Group members also talked about the importance of keeping each other’s agency informed of funding opportunities through federal grants under the new law. And they discussed briefly the importance of identifying what changes to state law will be needed to meet new requirements in the federal law.
For example, the new federal law will penalize large companies – those with more than 50 employees – that don’t offer health coverage to their workforce or if authorities find that at least one of its employees receives a tax credit to help pay premiums to purchase a health insurance policy.
“Who’s your enforcement?” asked Clyde DeMersseman, general counsel for the state Department of Workforce Solutions. “What is the legislation we might need to in order to comply with these requirements.”
“I assume it’ll be Tax and Rev,” Falls interjected, referring to New Mexico Department of Taxation and Revenue.
“Or Workforce Solutions,” Marilyn Hill, deputy secretary at Tax and Rev, quickly jumped in.
“We’ll need a legislative change,” DeMersseman said.
There were also more practical questions Thursday.
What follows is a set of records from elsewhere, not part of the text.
-- ==== Sys2Proof/Decode.lean ====
section
/-! DEFINITION. The commands that a word spells by the table's bits. The opcode table of this block gives no row any bits: a command
is an access, an event or a timer, and none of them has an encoding. So no word spells a command. -/

namespace Sys2Proof

/-- The command that a word spells by the table's bits: none, since no row has bits. -/
def decodeTableWord (_nbits _w : Nat) : Option Instr := none

end Sys2Proof
end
“We’re on a verge of a change in administration and we need point people who will still be around” after the election, said Michael Spanier, the secretary of the New Mexico Department of Aging and Long Term Care.
Spanier was referring to people who would still be in their positions after this year’s election gives New Mexico a new governor.
“We’re talking 2014,” Spanier said, referring to the date when many provisions in the new law go into effect.
Cabinet secretaries and their deputies are political appointees and serve at the governor’s pleasure, as opposed to classified employees, who serve in non-political jobs and aren’t vulnerable to being fired without cause.
“We want someone who is classified,” an unidentified person said to knowing laughter in the room.